The Processor undertakes to designate a Data Protection Officer (DPO) for the term of the contractual relationship between the Controller and the Processor, and to give the Controller his/her contact details.

The Controller undertakes to do likewise if it meets the criteria listed in the GDPR that require a Data Protection Officer (DPO) to be designated. Otherwise, it shall give the contact details of the person responsible for dealing with issues related to protecting personal data and respecting privacy.

 

The Controller will appoint a contact point for data privacy matters by sending a notification to the Support Center of the Processor. In the case where the Controller did not appoint a specific contact point, the account administrator(s) shall be the contact point. 

 

The contacts above may be approached not only by the other Party but also directly by any person concerned, who shall find their contact details on the web sites of both the Processor and the Controller.

 

Piano has appointed Louis-Marie Guerif (privacy@piano.io) as its Data Protection Officer.

 

Each Party undertakes to notify the other immediately of any change to the named contact person.

 

 

 

 

 

 

 



[1]   Where the data exporter is a processor subject to Regulation (EU) 2016/679 acting on behalf of a Union institution or body as controller, reliance on these Clauses when engaging another processor (sub-processing) not subject to Regulation (EU) 2016/679 also ensures compliance with Article 29(4) of Regulation (EU) 2018/1725 of the European Parliament and of the Council of 23 May 2018 on the protection of natural persons with regard to the processing of personal data by the Union institutions, bodies, offices and agencies and on the free movement of such data, and repealing Regulation (EC) No 45/2001 and Decision No 1247/2002/EC (OJ L 295, 21.11.2018, p. 39), to the extent these Clauses and the data protection obligations as set out in the contract or other legal act between the controller and the processor pursuant to Article 29(3) of Regulation (EU) 2018/1725 are aligned. This will in particular be the case where the controller and processor rely on the standard contractual clauses included in Decision 2021/915.

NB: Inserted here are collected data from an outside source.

@[simp] theorem State.updJay_fields (s : State) (i : Nat) (f : JayUnit → JayUnit) :
    (s.updJay i f).pending = s.pending ∧
    (s.updJay i f).chip = s.chip ∧
    (s.updJay i f).now = s.now ∧
    (s.updJay i f).draws = s.draws ∧
    (s.updJay i f).doorbells = s.doorbells ∧
    (s.updJay i f).regs = s.regs ∧
    (s.updJay i f).shadow = s.shadow ∧
    (s.updJay i f).dirty = s.dirty ∧
    (s.updJay i f).cfgA = s.cfgA ∧
    (s.updJay i f).cfgB = s.cfgB ∧
    (s.updJay i f).setOrder = s.setOrder ∧
    (s.updJay i f).attn = s.attn ∧
    (s.updJay i f).frame = s.frame ∧
    (s.updJay i f).tenants = s.tenants ∧
    (s.updJay i f).engines = s.engines ∧
    (s.updJay i f).bears = s.bears ∧
    (s.updJay i f).fronts = s.fronts ∧
    (s.updJay i f).cores = s.cores ∧
    (s.updJay i f).slotsPeak = s.slotsPeak ∧
    (s.updJay i f).dram = s.dram ∧
    (s.updJay i f).links = s.links ∧
    (s.updJay i f).cascade = s.cascade ∧
    (s.updJay i f).lynx = s.lynx ∧
    (s.updJay i f).clock = s.clock ∧
    (s.updJay i f).power = s.power ∧
    (s.updJay i f).fault = s.fault ∧
    (s.updJay i f).owl = s.owl ∧
    (s.updJay i f).cal = s.cal ∧
    (s.updJay i f).jtag = s.jtag :=
  ⟨rfl, rfl, rfl, rfl, rfl, rfl, rfl, rfl, rfl, rfl, rfl, rfl, rfl, rfl, rfl, rfl, rfl, rfl, rfl, rfl, rfl, rfl, rfl, rfl, rfl, rfl, rfl, rfl, rfl⟩

@[simp] theorem State.updJay_reads (s : State) (i : Nat) (f : JayUnit → JayUnit) :
    (∀ (t : Fin 16), (s.updJay i f).tenant t = s.tenant t) ∧
    (∀ (t : Fin 16) (q : Fin 8), (s.updJay i f).queue t q = s.queue t q) ∧
    (∀ (p o : Nat), (s.updJay i f).live p o = s.live p o) ∧
    (∀ (p o : Nat), (s.updJay i f).shadowOf p o = s.shadowOf p o) ∧
    (s.updJay i f).held = s.held ∧
    (s.updJay i f).isReady = s.isReady ∧
    (s.updJay i f).inFault = s.inFault ∧
    (s.updJay i f).halted = s.halted ∧
    (s.updJay i f).stopped = s.stopped ∧
    (s.updJay i f).det = s.det ∧
    (s.updJay i f).role = s.role ∧
    (s.updJay i f).period = s.period ∧
    (∀ (k : Nat), (s.updJay i f).deadlineAt k = s.deadlineAt k) ∧
    (s.updJay i f).ctrlPort = s.ctrlPort ∧
    (∀ (t : Fin 16), (s.updJay i f).ownerOf t = s.ownerOf t) ∧
    (∀ (t : Fin 16), (s.updJay i f).enabled t = s.enabled t) ∧
    (∀ (n : Nat), (s.updJay i f).core n = s.core n) ∧
    (∀ (n : Nat), (s.updJay i f).link n = s.link n) ∧
    (∀ (n : Nat), (s.updJay i f).bear n = s.bear n) ∧
    (∀ (x : Port), (s.updJay i f).cfg x = s.cfg x) ∧
    (∀ (x : Port), (s.updJay i f).portUp x = s.portUp x) ∧
    (∀ (w : Writer), (s.updJay i f).isCtl w = s.isCtl w) ∧
    (∀ (c : Channel), (s.updJay i f).box c = s.box c) ∧
    (s.updJay i f).pkgId = s.pkgId :=
  ⟨fun _ => rfl, fun _ _ => rfl, fun _ _ => rfl, fun _ _ => rfl, rfl, rfl, rfl, rfl, rfl, rfl, rfl, rfl, fun _ => rfl, rfl, fun _ => rfl, fun _ => rfl, fun _ => rfl, fun _ => rfl, fun _ => rfl, fun _ => rfl, fun _ => rfl, fun _ => rfl, fun _ => rfl, rfl⟩

@[simp] theorem State.updFront_fields (s : State) (i : Nat) (f : FrontUnit → FrontUnit) :
    (s.updFront i f).pending = s.pending ∧
    (s.updFront i f).chip = s.chip ∧
    (s.updFront i f).now = s.now ∧
    (s.updFront i f).draws = s.draws ∧
    (s.updFront i f).doorbells = s.doorbells ∧
    (s.updFront i f).regs = s.regs ∧
    (s.updFront i f).shadow = s.shadow ∧
    (s.updFront i f).dirty = s.dirty ∧
    (s.updFront i f).cfgA = s.cfgA ∧
    (s.updFront i f).cfgB = s.cfgB ∧
    (s.updFront i f).setOrder = s.setOrder ∧
    (s.updFront i f).attn = s.attn ∧
    (s.updFront i f).frame = s.frame ∧
    (s.updFront i f).tenants = s.tenants ∧
    (s.updFront i f).engines = s.engines ∧
    (s.updFront i f).bears = s.bears ∧
    (s.updFront i f).jays = s.jays ∧
    (s.updFront i f).cores = s.cores ∧
    (s.updFront i f).slotsPeak = s.slotsPeak ∧
    (s.updFront i f).dram = s.dram ∧
    (s.updFront i f).links = s.links ∧
    (s.updFront i f).cascade = s.cascade ∧
    (s.updFront i f).lynx = s.lynx ∧
    (s.updFront i f).clock = s.clock ∧
    (s.updFront i f).power = s.power ∧
    (s.updFront i f).fault = s.fault ∧
    (s.updFront i f).owl = s.owl ∧
    (s.updFront i f).cal = s.cal ∧
    (s.updFront i f).jtag = s.jtag :=
  ⟨rfl, rfl, rfl, rfl, rfl, rfl, rfl, rfl, rfl, rfl, rfl, rfl, rfl, rfl, rfl, rfl, rfl, rfl, rfl, rfl, rfl, rfl, rfl, rfl, rfl, rfl, rfl, rfl, rfl⟩

@[simp] theorem State.updFront_reads (s : State) (i : Nat) (f : FrontUnit → FrontUnit) :
    (∀ (t : Fin 16), (s.updFront i f).tenant t = s.tenant t) ∧
    (∀ (t : Fin 16) (q : Fin 8), (s.updFront i f).queue t q = s.queue t q) ∧
    (∀ (p o : Nat), (s.updFront i f).live p o = s.live p o) ∧
    (∀ (p o : Nat), (s.updFront i f).shadowOf p o = s.shadowOf p o) ∧
    (s.updFront i f).held = s.held ∧
    (s.updFront i f).isReady = s.isReady ∧
    (s.updFront i f).inFault = s.inFault ∧
    (s.updFront i f).halted = s.halted ∧
    (s.updFront i f).stopped = s.stopped ∧
    (s.updFront i f).det = s.det ∧
    (s.updFront i f).role = s.role ∧
    (s.updFront i f).period = s.period ∧
    (∀ (k : Nat), (s.updFront i f).deadlineAt k = s.deadlineAt k) ∧
    (s.updFront i f).ctrlPort = s.ctrlPort ∧
    (∀ (t : Fin 16), (s.updFront i f).ownerOf t = s.ownerOf t) ∧
    (∀ (t : Fin 16), (s.updFront i f).enabled t = s.enabled t) ∧
    (∀ (n : Nat), (s.updFront i f).core n = s.core n) ∧
    (∀ (n : Nat), (s.updFront i f).link n = s.link n) ∧
    (∀ (n : Nat), (s.updFront i f).bear n = s.bear n) ∧
    (∀ (n : Nat), (s.updFront i f).jay n = s.jay n) ∧
    (∀ (x : Port), (s.updFront i f).cfg x = s.cfg x) ∧
    (∀ (x : Port), (s.updFront i f).portUp x = s.portUp x) ∧
    (∀ (w : Writer), (s.updFront i f).isCtl w = s.isCtl w) ∧
    (∀ (c : Channel), (s.updFront i f).box c = s.box c) ∧
    (s.updFront i f).pkgId = s.pkgId :=
  ⟨fun _ => rfl, fun _ _ => rfl, fun _ _ => rfl, fun _ _ => rfl, rfl, rfl, rfl, rfl, rfl, rfl, rfl, rfl, fun _ => rfl, rfl, fun _ => rfl, fun _ => rfl, fun _ => rfl, fun _ => rfl, fun _ => rfl, fun _ => rfl, fun _ => rfl, fun _ => rfl, fun _ => rfl, fun _ => rfl, rfl⟩

@[simp] theorem State.updLink_fields (s : State) (i : Nat) (f : Link → Link) :
    (s.updLink i f).pending = s.pending ∧
    (s.updLink i f).chip = s.chip ∧
    (s.updLink i f).now = s.now ∧
    (s.updLink i f).draws = s.draws ∧
    (s.updLink i f).doorbells = s.doorbells ∧
    (s.updLink i f).regs = s.regs ∧
    (s.updLink i f).shadow = s.shadow ∧
    (s.updLink i f).dirty = s.dirty ∧
    (s.updLink i f).cfgA = s.cfgA ∧
    (s.updLink i f).cfgB = s.cfgB ∧
    (s.updLink i f).setOrder = s.setOrder ∧
    (s.updLink i f).attn = s.attn ∧
    (s.updLink i f).frame = s.frame ∧
    (s.updLink i f).tenants = s.tenants ∧
    (s.updLink i f).engines = s.engines ∧
    (s.updLink i f).bears = s.bears ∧
    (s.updLink i f).jays = s.jays ∧
    (s.updLink i f).fronts = s.fronts ∧
    (s.updLink i f).cores = s.cores ∧
    (s.updLink i f).slotsPeak = s.slotsPeak ∧
    (s.updLink i f).dram = s.dram ∧
    (s.updLink i f).cascade = s.cascade ∧
    (s.updLink i f).lynx = s.lynx ∧
    (s.updLink i f).clock = s.clock ∧
    (s.updLink i f).power = s.power ∧
    (s.updLink i f).fault = s.fault ∧
    (s.updLink i f).owl = s.owl ∧
    (s.updLink i f).cal = s.cal ∧
    (s.updLink i f).jtag = s.jtag :=
  ⟨rfl, rfl, rfl, rfl, rfl, rfl, rfl, rfl, rfl, rfl, rfl, rfl, rfl, rfl, rfl, rfl, rfl, rfl, rfl, rfl, rfl, rfl, rfl, rfl, rfl, rfl, rfl, rfl, rfl⟩

@[simp] theorem State.updLink_reads (s : State) (i : Nat) (f : Link → Link) :
    (∀ (t : Fin 16), (s.updLink i f).tenant t = s.tenant t) ∧
    (∀ (t : Fin 16) (q : Fin 8), (s.updLink i f).queue t q = s.queue t q) ∧
    (∀ (p o : Nat), (s.updLink i f).live p o = s.live p o) ∧
    (∀ (p o : Nat), (s.updLink i f).shadowOf p o = s.shadowOf p o) ∧
    (s.updLink i f).held = s.held ∧
    (s.updLink i f).isReady = s.isReady ∧
    (s.updLink i f).inFault = s.inFault ∧
    (s.updLink i f).halted = s.halted ∧
    (s.updLink i f).stopped = s.stopped ∧
    (s.updLink i f).det = s.det ∧
    (s.updLink i f).role = s.role ∧
    (s.updLink i f).period = s.period ∧
    (∀ (k : Nat), (s.updLink i f).deadlineAt k = s.deadlineAt k) ∧
    (s.updLink i f).ctrlPort = s.ctrlPort ∧
    (∀ (t : Fin 16), (s.updLink i f).ownerOf t = s.ownerOf t) ∧
    (∀ (t : Fin 16), (s.updLink i f).enabled t = s.enabled t) ∧
    (∀ (k : UnitKind) (n : Nat), (s.updLink i f).usable k n = s.usable k n) ∧
    (∀ (n : Nat), (s.updLink i f).core n = s.core n) ∧
    (∀ (n : Nat), (s.updLink i f).bear n = s.bear n) ∧
    (∀ (n : Nat), (s.updLink i f).jay n = s.jay n) ∧
    (∀ (x : Port), (s.updLink i f).cfg x = s.cfg x) ∧
    (∀ (x : Port), (s.updLink i f).portUp x = s.portUp x) ∧
    (∀ (w : Writer), (s.updLink i f).isCtl w = s.isCtl w) ∧
    (∀ (c : Channel), (s.updLink i f).box c = s.box c) ∧
    (s.updLink i f).pkgId = s.pkgId :=
  ⟨fun _ => rfl, fun _ _ => rfl, fun _ _ => rfl, fun _ _ => rfl, rfl, rfl, rfl, rfl, rfl, rfl, rfl, rfl, fun _ => rfl, rfl, fun _ => rfl, fun _ => rfl, fun _ _ => rfl, fun _ => rfl, fun _ => rfl, fun _ => rfl, fun _ => rfl, fun _ => rfl, fun _ => rfl, fun _ => rfl, rfl⟩

@[simp] theorem State.updFrame_fields (s : State) (f : Frame → Frame) :
    (s.updFrame f).pending = s.pending ∧
    (s.updFrame f).chip = s.chip ∧
    (s.updFrame f).now = s.now ∧
    (s.updFrame f).draws = s.draws ∧
    (s.updFrame f).doorbells = s.doorbells ∧
    (s.updFrame f).regs = s.regs ∧
    (s.updFrame f).shadow = s.shadow ∧
    (s.updFrame f).dirty = s.dirty ∧
    (s.updFrame f).cfgA = s.cfgA ∧
    (s.updFrame f).cfgB = s.cfgB ∧
    (s.updFrame f).setOrder = s.setOrder ∧
    (s.updFrame f).attn = s.attn ∧
    (s.updFrame f).tenants = s.tenants ∧
    (s.updFrame f).engines = s.engines ∧
    (s.updFrame f).bears = s.bears ∧
    (s.updFrame f).jays = s.jays ∧
    (s.updFrame f).fronts = s.fronts ∧
    (s.updFrame f).cores = s.cores ∧
    (s.updFrame f).slotsPeak = s.slotsPeak ∧
    (s.updFrame f).dram = s.dram ∧
    (s.updFrame f).links = s.links ∧
    (s.updFrame f).cascade = s.cascade ∧
    (s.updFrame f).lynx = s.lynx ∧
    (s.updFrame f).clock = s.clock ∧
    (s.updFrame f).power = s.power ∧
    (s.updFrame f).fault = s.fault ∧
    (s.updFrame f).owl = s.owl ∧
    (s.updFrame f).cal = s.cal ∧
    (s.updFrame f).jtag = s.jtag :=
  ⟨rfl, rfl, rfl, rfl, rfl, rfl, rfl, rfl, rfl, rfl, rfl, rfl, rfl, rfl, rfl, rfl, rfl, rfl, rfl, rfl, rfl, rfl, rfl, rfl, rfl, rfl, rfl, rfl, rfl⟩

@[simp] theorem State.updFrame_reads (s : State) (f : Frame → Frame) :
    (∀ (t : Fin 16), (s.updFrame f).tenant t = s.tenant t) ∧
    (∀ (t : Fin 16) (q : Fin 8), (s.updFrame f).queue t q = s.queue t q) ∧
    (∀ (p o : Nat), (s.updFrame f).live p o = s.live p o) ∧
    (∀ (p o : Nat), (s.updFrame f).shadowOf p o = s.shadowOf p o) ∧
    (s.updFrame f).held = s.held ∧
    (s.updFrame f).isReady = s.isReady ∧
    (s.updFrame f).inFault = s.inFault ∧
    (s.updFrame f).halted = s.halted ∧
    (s.updFrame f).det = s.det ∧
    (s.updFrame f).role = s.role ∧
    (s.updFrame f).period = s.period ∧
    (s.updFrame f).ctrlPort = s.ctrlPort ∧
    (∀ (t : Fin 16), (s.updFrame f).ownerOf t = s.ownerOf t) ∧
    (∀ (t : Fin 16), (s.updFrame f).enabled t = s.enabled t) ∧
    (∀ (k : UnitKind) (n : Nat), (s.updFrame f).usable k n = s.usable k n) ∧
    (∀ (n : Nat), (s.updFrame f).core n = s.core n) ∧
    (∀ (n : Nat), (s.updFrame f).link n = s.link n) ∧
    (∀ (n : Nat), (s.updFrame f).bear n = s.bear n) ∧
    (∀ (n : Nat), (s.updFrame f).jay n = s.jay n) ∧
    (∀ (x : Port), (s.updFrame f).cfg x = s.cfg x) ∧
    (∀ (x : Port), (s.updFrame f).portUp x = s.portUp x) ∧
    (∀ (w : Writer), (s.updFrame f).isCtl w = s.isCtl w) ∧
    (∀ (c : Channel), (s.updFrame f).box c = s.box c) ∧
    (s.updFrame f).pkgId = s.pkgId :=
  ⟨fun _ => rfl, fun _ _ => rfl, fun _ _ => rfl, fun _ _ => rfl, rfl, rfl, rfl, rfl, rfl, rfl, rfl, rfl, fun _ => rfl, fun _ => rfl, fun _ _ => rfl, fun _ => rfl, fun _ => rfl, fun _ => rfl, fun _ => rfl, fun _ => rfl, fun _ => rfl, fun _ => rfl, fun _ => rfl, rfl⟩

@[simp] theorem State.updClock_fields (s : State) (f : Clock → Clock) :
    (s.updClock f).pending = s.pending ∧
    (s.updClock f).chip = s.chip ∧
    (s.updClock f).now = s.now ∧
    (s.updClock f).draws = s.draws ∧
    (s.updClock f).doorbells = s.doorbells ∧
    (s.updClock f).regs = s.regs ∧
    (s.updClock f).shadow = s.shadow ∧
    (s.updClock f).dirty = s.dirty ∧
    (s.updClock f).cfgA = s.cfgA ∧
    (s.updClock f).cfgB = s.cfgB ∧
    (s.updClock f).setOrder = s.setOrder ∧
    (s.updClock f).attn = s.attn ∧
    (s.updClock f).frame = s.frame ∧
    (s.updClock f).tenants = s.tenants ∧
    (s.updClock f).engines = s.engines ∧
    (s.updClock f).bears = s.bears ∧
    (s.updClock f).jays = s.jays ∧
    (s.updClock f).fronts = s.fronts ∧
    (s.updClock f).cores = s.cores ∧
    (s.updClock f).slotsPeak = s.slotsPeak ∧
    (s.updClock f).dram = s.dram ∧
    (s.updClock f).links = s.links ∧
    (s.updClock f).cascade = s.cascade ∧
    (s.updClock f).lynx = s.lynx ∧
    (s.updClock f).power = s.power ∧
    (s.updClock f).fault = s.fault ∧
    (s.updClock f).owl = s.owl ∧
    (s.updClock f).cal = s.cal ∧
    (s.updClock f).jtag = s.jtag :=
  ⟨rfl, rfl, rfl, rfl, rfl, rfl, rfl, rfl, rfl, rfl, rfl, rfl, rfl, rfl, rfl, rfl, rfl, rfl, rfl, rfl, rfl, rfl, rfl, rfl, rfl, rfl, rfl, rfl, rfl⟩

[2] The Agreement on the European Economic Area (EEA Agreement) provides for the extension of the European Union’s internal market to the three EEA States Iceland, Liechtenstein and Norway. The Union data protection legislation, including Regulation (EU) 2016/679, is covered by the EEA Agreement and has been incorporated into Annex XI thereto. Therefore, any disclosure by the data importer to a third party located in the EEA does not qualify as an onward transfer for the purpose of these Clauses.

[3] This requirement may be satisfied by the sub-processor acceding to these Clauses under the appropriate Module, in accordance with Clause 7

[4] The “hit” is the HTTP request (or HTTPS request, depending on the Controller configuration) to the Processor’s servers that generally comes from the JavaScript Tag of the mobile SDK as supplied by the Processor and containing the user’s raw browsing data.